Posted by: Natalie | February 24, 2011


Of all the birds that descend into my garden, the magpie is undoubtedly the one with the most weight to carry. From the second we see them our superstitious nature triggers and all the accompanying prejudices make us look down on this bird like no other. Despite their elegance and costume we know ultimately they are thieves, searching out the new shiny and casting aside all previous possessions.

However, I am always willing to give them a chance, one of the picture books I have developed sees the ‘hero’ to the tale as this glamorous prince, swiftly swooping into the night to save us all. In my story there is no tipping of the hat nor any saluting of the Magpie in order to ward off bad omens, there is no need for dispensing of such proper respects as my magpie was no such evil-doer.

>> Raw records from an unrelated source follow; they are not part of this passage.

/-- EVENT_RAISE hands the router the next raised event (R375): it leaves those raised and its pending bit is set; one routed to no log, session or fog is
done with that, and one routed to the log takes the next sequence number (R377). NOTICE_EVENT sends what a session has gathered, 10 ms after its first
record, or at once with 32 (R378). -/
def Obligations.EventsAreRouted : Prop :=
  ∀ s : State,
    (s.dev.evt.raised = [] → s.runs .eventRaise fun d => d = s.dev) ∧
    (∀ r, nextEvent s.dev = some r → r.ev < 256 → wbit (s.dev.reg (R.EVT_ROUTEe r.ev)) 9 = false → wbit (s.dev.reg (R.EVT_ROUTEe r.ev)) 10 = false →
      wfld (s.dev.reg (R.EVT_ROUTEe r.ev)) 7 0 = 0 →
      (wbit (s.dev.reg (R.EVT_ROUTEe r.ev)) 11 = false → s.runs .eventRaise fun d =>
        d.evt = { raised := s.dev.evt.raised.erase r, last := some (r.ev, r.clock) } ∧ d.rb (R.EVT_PENDj (r.ev / 32)) (r.ev % 32) = true ∧
        s.dev.keepsRegs d [R.EVT_PENDj (r.ev / 32)] ∧ d = { s.dev with regs := d.regs, evt := d.evt, sent := d.sent }) ∧
      (wbit (s.dev.reg (R.EVT_ROUTEe r.ev)) 11 = true → s.dev.rf R.EVT_LOG_SIZE 16 0 = 0 → s.runs .eventRaise fun d =>
        d.evt = { raised := s.dev.evt.raised.erase r, last := some (r.ev, r.clock) } ∧ d.rb (R.EVT_PENDj (r.ev / 32)) (r.ev % 32) = true ∧
        d.rn R.EVT_LOG_SEQ = (s.dev.rn R.EVT_LOG_SEQ + 1) % 2 ^ 32 ∧ s.dev.keepsRegs d [R.EVT_PENDj (r.ev / 32), R.EVT_LOG_SEQ])) ∧
    (∀ slot e t, slot < 16 → s.dev.kpr.sessions.find slot = some e → e.gatherFrom = some t → e.gathered ≠ [] → s.runs (.noticeEvent slot) fun d =>
      (∃ f, d.kpr.sessions.find slot = some f ∧ f.gathered = [] ∧ f.gatherFrom = none ∧ f.lost = 0 ∧ f.mask = e.mask) ∧
      d.clock = (if 32 ≤ e.gathered.length then s.dev.clock else max s.dev.clock (t + 10000000)) ∧
      ∃ b, d.sent = s.dev.sent ++ [⟨.session slot, b⟩]) ∧
    (∀ slot, slot < 16 → s.dev.kpr.sessions.find slot = none → s.runs (.noticeEvent slot) fun d => d = s.dev)

/-! ### The in-package memory (R329 to R347) -/

/-- An access outside every region answers E_NO_SUCH and tells of an access fault (R329); an application core that reaches so for the safety pair's private
memory gets E_LOCKED (R116). A core's access to a line lost while dirty answers E_CHECK and the line is forgotten (R346). A write that is refused (R342, R370, R398) answers
E_LOCKED. Where no fill or discard is under way, a read of a good codeword answers its words and changes nothing else (R334), and a write of one whole
codeword stores its bytes, leaves every other byte of memory reading as it did, and makes the codeword good (R336, R337). -/
def Obligations.MemoryAccessesAreChecked : Prop :=
  ∀ (s : State) (a : MemAgent) (off : Nat) (data : List Byte) (u : Upset),
    off < 2 ^ 64 →
    (regionOf s.dev off = none → ∀ c ∈ [Instr.memReadAccess a off u, .memFullWrite a off data, .memPartialWrite a off data u], s.runs c fun d =>
      ((∀ i k, a ≠ .who (.core i k)) ∨ Config.safetyPrivate off = false →
        d.resp = { code := .noSuch } ∧ s.dev.newEvents d [(Ev.MEM_ACCESS_FAULT, off)] ∧ d = { s.dev with resp := d.resp, evt := d.evt }) ∧
      (∀ i k, a = .who (.core i k) → Config.safetyPrivate off = true → d = { s.dev with resp := { code := .locked } })) ∧
    (∀ c, c = Instr.memReadAccess a off u ∧ regionOf s.dev off ≠ none ∨
        (c = .memFullWrite a off data ∨ c = .memPartialWrite a off data u) ∧ inOneRegion s.dev off data.length = true →
      lineLost s.dev a off = true → s.runs c fun d =>
        d = { s.dev with mem := { s.dev.mem with lostLines := s.dev.mem.lostLines.filter (fun l => l ≠ off / 64) }, resp := { code := .check } }) ∧
    (inOneRegion s.dev off data.length = true → lineLost s.dev a off = false → writeRefused s.dev a off data.length = true →
      ∀ c ∈ [Instr.memFullWrite a off data, .memPartialWrite a off data u], s.runs c fun d => d = { s.dev with resp := { code := .locked } }) ∧
    (∀ r, regionOf s.dev off = some r → lineLost s.dev a off = false → s.dev.mem.zeroFill = none → s.dev.mem.discards = [] →
      let k := cwBytes (regionClass s.dev r)
      (unwritten s.dev (cwOf s.dev r off) = true ∨
          decodeCw (regionClass s.dev r) (s.dev.mem.cond.getD .good (cwOf s.dev r off)) (peek s.dev (cwOf s.dev r off) k) u = .good →
        s.runs (.memReadAccess a off u) fun d => ∃ words, words = (upto (k / 4)).map (fun i => BitVec.ofNat 32 (leAt (peek s.dev (cwOf s.dev r off) k) (4 * i) 4)) ∧
          d = { s.dev with resp := { code := .ok, data := words } }) ∧
      (off % k = 0 → data.length = k → writeRefused s.dev a off data.length = false → s.runs (.memFullWrite a off data) fun d =>
        d.resp = { code := .ok } ∧ (∀ i, (h : i < data.length) → readByte d (off + i) = data[i]) ∧
        (∀ x, x < off ∨ off + k ≤ x → readByte d x = readByte s.dev x) ∧ d.mem.cond.getD .good off = .good ∧ d.shw = s.dev.shw ∧ d.kpr = s.dev.kpr))

/-- An accepted GO of MEM_ZF_CTRL starts a zero-fill of the range at its front, and its end leaves zeros from the front of the start on, with
ZERO_FILL_DONE (R339). The end of a discard takes it off those under way (R340). With the test mode on, READ_RAW copies the unit's data to the test registers
and leaves the memory, and WRITE_RAW stores the test registers' data in the unit alone (R347). A window short of its share counts, and is told once per second (R345). With the scrubber off its step does nothing; a good
codeword only moves its position, and the end of the sequence counts a pass (R341). An uncorrectable error of an on-chip SRAM counts and is told, and
its consumer acts (R346). -/
def Obligations.MemoryUpkeepRuns : Prop :=
  ∀ (s : State) (w : Who) (v : Word),
    (writeCode s.dev w R.MEM_ZF_CTRL v (memHandler w R.MEM_ZF_CTRL v) = .ok → wbit v 0 = true → s.runs (.zeroFill w v) fun d =>
      d.mem = { s.dev.mem with zeroFill := some { base := (zfRange s.dev).1, size := (zfRange s.dev).2, front := 0, start := s.dev.clock } } ∧
      d.rn R.MEM_ZF_CTRL = 3 ∧ d.rb R.MEM_STATUS 1 = true ∧ s.dev.keepsRegs d [R.MEM_ZF_CTRL, R.MEM_ZF_POS, R.MEM_STATUS]) ∧
    (s.dev.mem.zeroFill = none → s.runs .zeroFillDone fun d => d = s.dev) ∧
    (∀ z, s.dev.mem.zeroFill = some z → z.size % 4096 = 0 → z.base < 2 ^ 34 → s.runs .zeroFillDone fun d =>
      d.mem.zeroFill = none ∧ (∀ i, z.front ≤ i → i < z.size → readByte d (z.base + i) = 0) ∧ d.rb R.MEM_STATUS 1 = false ∧ d.rn R.MEM_ZF_CTRL = 0 ∧
      s.dev.keepsRegs d [R.MEM_ZF_CTRL, R.MEM_ZF_POS, R.MEM_STATUS] ∧ d.clock = max s.dev.clock (z.start + cdiv z.size 40) ∧
      ∃ e ∈ d.evt.raised, e.ev = Ev.ZERO_FILL_DONE) ∧
    (∀ r, r < 32 → s.runs (.discardDone r) fun d => d.mem.discards.find r = none ∧ s.dev.keepsRegs d [R.MEM_Rr_CMD r] ∧ d.kpr = s.dev.kpr) ∧
    (writeCode s.dev w R.MEM_TEST_CMD v (memHandler w R.MEM_TEST_CMD v) = .ok → s.dev.mem.zeroFill = none → s.dev.mem.discards = [] →
      (wbit v 0 = false → wbit v 1 = true → s.runs (.readRaw w v) fun d => d.mem = s.dev.mem ∧
        ∀ j, j < 8 → d.rn (R.MEM_TEST_DATAj j) = leAt (peek s.dev (testUnit s.dev) 32) (4 * j) 4 % 2 ^ 32) ∧
      (wbit v 0 = true → wbit v 1 = false → s.runs (.writeRaw w v) fun d => s.dev.keepsRegs d [] ∧
        (∀ i, i < 32 → d.mem.cells.getD 0 (testUnit s.dev + i) = (testData s.dev).getD i 0) ∧ (unwritten s.dev (testUnit s.dev) = false →
          ∀ x, x < testUnit s.dev ∨ testUnit s.dev + 32 ≤ x → d.mem.cells.getD 0 x = s.dev.mem.cells.getD 0 x))) ∧
    (s.runs .memShareShort fun d => d.reg R.MEM_SHARE_SHORT_CNT = satInc (s.dev.reg R.MEM_SHARE_SHORT_CNT) 1 ∧
      s.dev.keepsRegs d [R.MEM_SHARE_SHORT_CNT] ∧
      ((∃ t, s.dev.mem.lastShort = some t ∧ s.dev.clock < t + 1000000000) → s.dev.newEvents d [] ∧ d.mem = s.dev.mem) ∧
      ((∀ t, s.dev.mem.lastShort = some t → t + 1000000000 ≤ s.dev.clock) →
        s.dev.newEvents d [(Ev.MEM_SHARE_SHORT, 0)] ∧ d.mem = { s.dev.mem with lastShort := some s.dev.clock })) ∧
    (∀ u raced, (s.dev.rb R.MEM_CTRL 0 = false → s.runs (.scrubCodeword u raced) fun d => d = s.dev) ∧
      (∀ r off, s.dev.rb R.MEM_CTRL 0 = true → scrubAt s.dev (scrubRegions s.dev) s.dev.mem.scrubPos = some (r, off) →
        s.dev.mem.zeroFill = none → s.dev.mem.discards = [] →
        unwritten s.dev off = true ∨ decodeCw (regionClass s.dev r) (s.dev.mem.cond.getD .good off) (peek s.dev off (cwBytes (regionClass s.dev r))) u = .good →
        let next := s.dev.mem.scrubPos + cwBytes (regionClass s.dev r)
        (next < scrubTotal s.dev → s.runs (.scrubCodeword u raced) fun d => d.mem = { s.dev.mem with scrubPos := next } ∧
          d.rn R.MEM_SCRUB_POS = (off / 4096 + 2 ^ 24 * r) % 2 ^ 32 ∧ s.dev.keepsRegs d [R.MEM_SCRUB_POS] ∧ s.dev.newEvents d []) ∧
        (scrubTotal s.dev ≤ next → s.runs (.scrubCodeword u raced) fun d => d.mem.scrubPos = 0 ∧ d.mem.scrubFrom = d.clock ∧
          d.reg R.MEM_SCRUB_PASSES = satInc (s.dev.reg R.MEM_SCRUB_PASSES) 1 ∧ s.dev.keepsRegs d [R.MEM_SCRUB_POS, R.MEM_SCRUB_PASSES] ∧
          ∃ e ∈ d.evt.raised, e.ev = Ev.SCRUB_PASS_DONE))) ∧
    (∀ sram place, sram < 8 → s.runs (.sramUncorrectable sram place) fun d =>
      (∃ e ∈ d.evt.raised, e.ev = Ev.SRAM_UNCORRECTABLE ∧ e.payload = sram) ∧
      (sram ∈ [0, 3, 4, 5] → d.reg R.MEM_SRAM_UNCORR = satInc (s.dev.reg R.MEM_SRAM_UNCORR) 1 ∧ d.rn R.MEM_SRAM_LAST = sram ∧
        s.dev.keepsRegs d [R.MEM_SRAM_UNCORR, R.MEM_SRAM_LAST]) ∧
      (sram = 0 → place % 2 = 1 → d.mem.lostLines = s.dev.mem.lostLines ++ [place / 2]) ∧
      (sram = 4 → d.cmp.lineBad = s.dev.cmp.lineBad ++ [(place % 16, place / 16 % 16384, place / 262144)]) ∧
      (sram = 5 → d.pho.badNodes.getD false place = true))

But something uncomfortable has made me think and the theory of this black and white rogue has begun to play in my head – these birds aim for the sparkling and new, something precious to us and undoubtedly, at the time, precious to them in turn. But what happens when those shiny things become tarnished and scratched through over use? Where do they go when they are no longer of the same importance? Are they cast aside so as to make room for the new precious? Or simply sat upon, festering under a pile of other blackened things? Either way, this is a sorry state of affairs, the lives of these objects have been cut short. Whether thrown from the perch or nested in the dark, the taking prevents others from benefiting from each item’s shine.

It also means that rings and bling find themselves a little lost. Being thrown down the line and waiting, just waiting for the day when they will be wanted again is a depressing place to be. The desire to be seen for what they are and not just for a specific need is one which could eat away and diminish what may be left of their silverly glow. I hope for their sake they choose to a sense of resignation and accept their fate because to hope for something seemingly lost is a yearning I don’t think one could take.

I am quite sure the magpies never think this far, after all there will always be something new and shiny waiting in the wings. This does not make them bad omens or evil, it simply makes them fickle. And who are we, as people, to chastise and condemn for this? Better we simply accept what they are, nod our good mornings and think on them no more.